Directed by animator Norm Fergusen, "Pink Elephants On Parade" is one of the most famous sequences from the animated feature Dumbo (1941). Halfway through the movie, Dumbo the baby elephant and Timothy Mouse drink from a bucket of water that, unbeknownst to them, has been spiked with alcohol. In their drunken state, they're confronted with nightmarish illusions of pink elephants, which dance, contort, and convert into a myriad of forms to the sinister song "Pink Elephants On Parade," by Disney veteran songwriters Oliver Wallace and Ned Washington.
"Pink Elephants On Parade" is unusual for an early Disney feature segment in that it blatantly breaks the "fourth wall," or the boundary between fiction and the audience -- first via the elephants marching around the perimeter of the movie screen; and then via the song itself through the lyrics about "Technicolor pachyderms" (Technicolor being the color film process used by Disney). Disney cartoon shorts regularly broke the fourth wall, but the early features were generally off limits for this treatment (though the wisecracking Jiminy Cricket does flirt with speaking directly to the film audience through his narration and commentary in Pinocchio, 1940).
Disney studio artists have tried many times since to recapture the wild invention of "Pink Elephants on Parade." Notable attempts include "Heffalumps and Woozles" from Winnie the Pooh and the Blustery Day, 1968, and the Genie in Aladdin, 1992.
A bit of trivia: The term "pink elephants" as a reference to drunkenness is generally attributed to (or blamed on) author Jack London.
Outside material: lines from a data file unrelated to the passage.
/-- UPLANE_RX: a receive U-plane packet of a path, `at_ns` after T_s: used once when it arrives in its window, else dropped and counted
(R318, R320). -/
def execUplaneRx (car : CarrierId) (path : Fin 64) (sym : Fin 14) (at_ns : Int) (prbs : List (BitVec 4 × List Int)) (s : State) : Out :=
  .next (let x := s.carrier car
    let c := x.conf
    if !s.onAir car || !cfg72 c || !(cfgRx c).testBit path.val || !symUp c x.slotIx sym.val then s
    else if at_ns < (usField c 0x9E 20 : Nat) ∨ ((usField c 0xA0 43 : Nat) : Int) < at_ns then
      s.modCarrier car fun x => { x with upDropped := satInc32 x.upDropped }
    else if x.upLines.any fun l => l.path == path.val && l.sym == sym.val then s.modCarrier car fun x => { x with upDup := satInc32 x.upDup }
    else s.modCarrier car fun x => { x with upLines := x.upLines ++ [{ path := path.val, sym := sym.val, lanes := fhLanes (fhScale c) prbs }] })

/-- FP32 lanes re, im, re, im, … as values. -/
def pairCV : List Word → List CV
  | a :: b :: l => (f32 a, f32 b) :: pairCV l
  | _ => []

/-- UPLANE_RX_WINDOW_END: the grid of a received symbol is complete; what did not arrive is zero (R300, R317, R318). -/
def execUplaneRxWindowEnd (car : CarrierId) (sym : Fin 14) (s : State) : Out :=
  .next (let x := s.carrier car
    if !s.onAir car || !cfg72 x.conf || !symUp x.conf x.slotIx sym.val then s
    else
      let ls := x.rxPaths.map fun p => match x.upLines.find? fun l => l.path == p && l.sym == sym.val with | some l => pairCV l.lanes | none => []
      let s := s.modCarrier car fun x => { x with upLines := x.upLines.filter fun l => l.sym != sym.val }
      (s.writePlane car sym.val ls).resumeAll)

/-- RNE(v / 2^e) of a lane; none for a lane without a finite value. -/
def fhMantissa (e : Nat) (v : Word) : Option Int :=
  match f32 v with
  | .fin neg m x => some (rneInt neg m (x - e))
  | _ => none

def fhFits (w : Nat) (e : Nat) (vs : List Word) : Bool :=
  vs.all fun v => match fhMantissa e v with
    | some m => decide (-(2 ^ (w - 1) : Int) ≤ m ∧ m < (2 ^ (w - 1) : Int))
    | none => false

/-- A PRB's exponent and mantissas; none when no exponent holds its lanes. -/
def fhPrb (w : Nat) (vs : List Word) : Option (BitVec 4 × List Int) :=
  ((List.range 16).find? fun e => fhFits w e vs).map fun e => (BitVec.ofNat 4 e, vs.map fun v => (fhMantissa e v).getD 0)

/-- The PRBs of a path's symbol; a PRB that no exponent holds goes out with free values (log 2). -/
def State.fhCompress (s : State) (w : Nat) (scale : Word) : Nat → List CV → List (BitVec 4 × List Int) × State
  | 0, _ => ([], s)
  | n + 1, lanes =>
    let vs := ((lanes ++ List.replicate 12 cvZero).take 12).flatMap fun z => [rne32 (z.1.mul (f32 scale)), rne32 (z.2.mul (f32 scale))]
    let (p, s) : (BitVec 4 × List Int) × State := match fhPrb w vs with
      | some p => (p, s)
      | none => (let (ws, s) := s.drawMany 25; ((((ws.getD 24 0#64).setWidth 4), (ws.take 24).map fun v => signExt w v.toNat), s))
    let (ps, s) := s.fhCompress w scale n (lanes.drop 12)
    (p :: ps, s)

/-- The first symbol of a run of a direction, and its length; none elsewhere. -/
def runAt (f : Nat → Bool) (sym : Nat) : Option Nat :=
  if f sym && (sym == 0 || !f (sym - 1)) then some (((List.range 14).drop sym).takeWhile f).length else none

/-- C-plane of a symbol: section type 1 at the first symbol of a range in each direction, section type 3 for each PRACH occasion that
starts there (R319). -/
def fhControl (x : Carrier) (slot : Word) (sym : Nat) : List FhCtl :=
  let run := fun (up : Bool) (f : Nat → Bool) => match runAt f sym with
    | some n => [{ slot := slot, section3 := false, up := up, sym := sym, count := n : FhCtl }]
    | none => []
  run false (symDown x.conf x.slotIx ·) ++ run true (symUp x.conf x.slotIx ·)
    ++ (match findSched x.ul slot with
      | some q => (q.pdus.filter fun p => p.typ == 3 && !p.decided && p.nat 0x0A 1 == sym).map fun p =>
          { slot := slot, section3 := true, up := true, sym := sym, count := p.nat 3 1 }
      | none => [])

/-- UPLANE_TX: the U-plane of a downlink symbol, from its grid in the downlink ring or zeros when that is not complete, and the C-plane (R277, R317
to R319). -/
def execUplaneTx (car : CarrierId) (sym : Fin 14) (ready : Bool) (s : State) : Out :=
  .next (let x := s.carrier car
    let c := x.conf
    if !s.onAir car || !cfg72 c then s
    else
      let slot := s.nowRef car
      let s := s.modCarrier car fun x => { x with fhCtl := x.fhCtl ++ fhControl x slot sym.val }
      if !symDown c x.slotIx sym.val then s
      else
        let s := if ready then s.writeTx car sym.val else s
        let s := s.txRead car sym.val ready
        let lines := s.readTx car sym.val
        (x.txPaths.mapIdx fun i p => (i, p)).foldl (fun (s : State) q =>
          let (ps, s) := s.fhCompress (fieldAt c 0x98 1) (fhScale c) (cfgPrbs c) (lines.getD q.1 [])
          s.modCarrier car fun x => { x with fhSent := x.fhSent ++ [{ slot := slot, path := q.2, sym := sym.val, prbs := ps }] }) s)

end Sys2Proof.Machine
end

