/-- MODEL_LOAD_COMPLETE: the unused slot holds the model; the boundary is fixed and the model measured (R372). -/
def execModelLoadComplete (car : CarrierId) (s : State) : Out :=
  .next (let x := s.carrier car
    match x.swap with
    | none => s
    | some m =>
      if x.swapIx.isSome || x.guardSlot.isSome then s
      else (s.measureModel car m).modCarrier car fun x => { x with swapIx := some (x.boundaryFrom (s.nowNs + 1000000)) })

end Sys2Proof.Machine
end

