-- ==== Sys2Proof/Machine/MoreMsg.lean ====
section
/-!
DEFINITION. Time messages (R380, R387, Tables 15-3 and 16-4) and health.read (R480, Tables 19-2 and 19-6).
-/
namespace Sys2Proof.Machine

/-! ### Mailbox 11 -/

def configureTime : Handler := fun _ f s =>
  let v := BitVec.ofNat 64 (f.nat 0 8)
  .need (f.len 8 && tuCtlOk v && v &&& 0xFFC0#64 == 0#64) stMsgInvalid s <| .ok (s.writeTuCtl v)

/-- TIME_CONFIGURE: TU_CTL (Table 15-3). -/
def execTimeConfigure (f : Frame) (s : State) : Out := .next (s.row f 0x0B01 configureTime)

def State.timeBytes (s : State) : List Byte :=
  leBytes 8 (tuStat s.time) ++ s.fullTime ++ leBytes 8 s.time.rate.toNat ++ [s.time.ql] ++ leBytes 7 0

def readTime : Handler := fun _ f s => .need (f.len 0) stMsgInvalid s { payload := s.timeBytes, state := s }

/-- TIME_STATUS (Table 16-4). -/
def execTimeStatus (f : Frame) (s : State) : Out := .next (s.row f 0x0B02 readTime)

def setTimeAlarm : Handler := fun _ f s =>
  let n : Fin 16 := Fin.ofNat 16 (f.nat 0 1)
  .need (f.len 16 && decide (8 ≤ f.nat 0 1 ∧ f.nat 0 1 ≤ 15) && f.nat 1 1 ≤ 2 && f.nat 2 1 ≤ 1 && f.zero 3 3 && f.zero 11 5) stMsgInvalid s <|
    let s := s.setAlarm n { s.time.alarm n with lo := BitVec.ofNat 32 (f.nat 6 4) }
    .ok (s.writeAlarmHi n (BitVec.ofNat 32 (f.nat 2 1 * 2 ^ 31 + f.nat 1 1 * 2 ^ 29 + f.nat 10 1)))

/-- TIME_ALARM: TU_ALARM_LO, then TU_ALARM_HI, of one of the host's alarms (R387). -/
def execTimeAlarm (f : Frame) (s : State) : Out := .next (s.row f 0x0B03 setTimeAlarm)

/-! ### Mailbox 13 -/

def SlotState.code : SlotState → Nat
  | .active => 0
  | .spare => 1
  | .retired => 2
  | .failed => 3
  | .fusedOff => 4

/-- HM_SLOT at a device time in ns (Table 19-2). -/
def SlotRec.word (r : SlotRec) (now : Nat) : Nat :=
  r.state.code * 2 ^ 61 + r.faults24h now * 2 ^ 48 + r.lag.toNat * 2 ^ 32 + r.corr.toNat * 2 ^ 16

/-- A mask of cores. -/
def coreMask (f : CoreId → Bool) : Nat := allCores.foldl (fun (m : Nat) c => if f c then m + 2 ^ c.val else m) 0

def State.healthSummary (s : State) : List Byte :=
  let h := s.health
  leBytes 1 (if s.part.sh9632 then 1 else 0) ++ [0#8] ++ leBytes 2 h.failed.toNat ++ leBytes 2 h.retired.toNat ++ leBytes 2 0
    ++ (List.finRange 8).flatMap (fun k => leBytes 1 ((List.range 18).countP fun i => (s.slot (slotId k i)).state == .spare))
    ++ leBytes 4 (coreMask fun c => s.backed c == 2 || s.backed c == 3) ++ leBytes 4 (coreMask s.closedCore) ++ leBytes 4 h.strikes.toNat
    ++ leBytes 4 h.faults.toNat ++ leBytes 8 h.eccCorr.toNat ++ leBytes 4 h.eccUncorr.toNat ++ leBytes 4 h.frames.toNat

def State.healthCluster (s : State) (k : ClusterId) : List Byte :=
  (List.range 18).flatMap (fun i => leBytes 8 ((s.slot (slotId k i)).word s.nowNs)) ++ leBytes 8 (s.clusters.get k).map.toNat ++ leBytes 8 (s.clusters.get k).map0.toNat

def State.healthCarrier (s : State) (k : CarrierId) : List Byte :=
  let h := (s.carrier k).health
  leBytes 4 h.deadlineMiss.toNat ++ leBytes 4 h.differ.toNat ++ leBytes 8 h.replays.toNat ++ leBytes 4 h.dspReloads.toNat ++ leBytes 4 h.eccUncorr.toNat
    ++ leBytes 8 0

def readHealth : Handler := fun _ f s =>
  let i := f.nat 1 1
  .need (f.len 8 && f.zero 2 6) stMsgInvalid s <|
  match f.nat 0 1 with
  | 0 => { payload := s.healthSummary, state := s }
  | 1 => .need (decide (i < 8)) stMsgInvalid s { payload := s.healthCluster (Fin.ofNat 8 i), state := s }
  | 2 => .need (decide (i < 4)) stMsgInvalid s { payload := s.healthCarrier (Fin.ofNat 4 i), state := s }
  | _ => .deny stMsgInvalid s

/-- HEALTH_READ (R480). -/
def execHealthRead (f : Frame) (s : State) : Out := .next (s.row f 0x0D01 readHealth)

end Sys2Proof.Machine
end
He's credited with the first usage of the term, in his novel John Barleycorn (1913): "There are, broadly speaking, two types of drinkers. There is the man whom we all know, stupid, unimaginative, whose brain is bitten numbly by numb maggots; who walks generously with wide-spread, tentative legs, falls frequently in the gutter, and who sees, in the extremity of his ecstasy, blue mice and pink elephants. He is the type that gives rise to the jokes in the funny papers."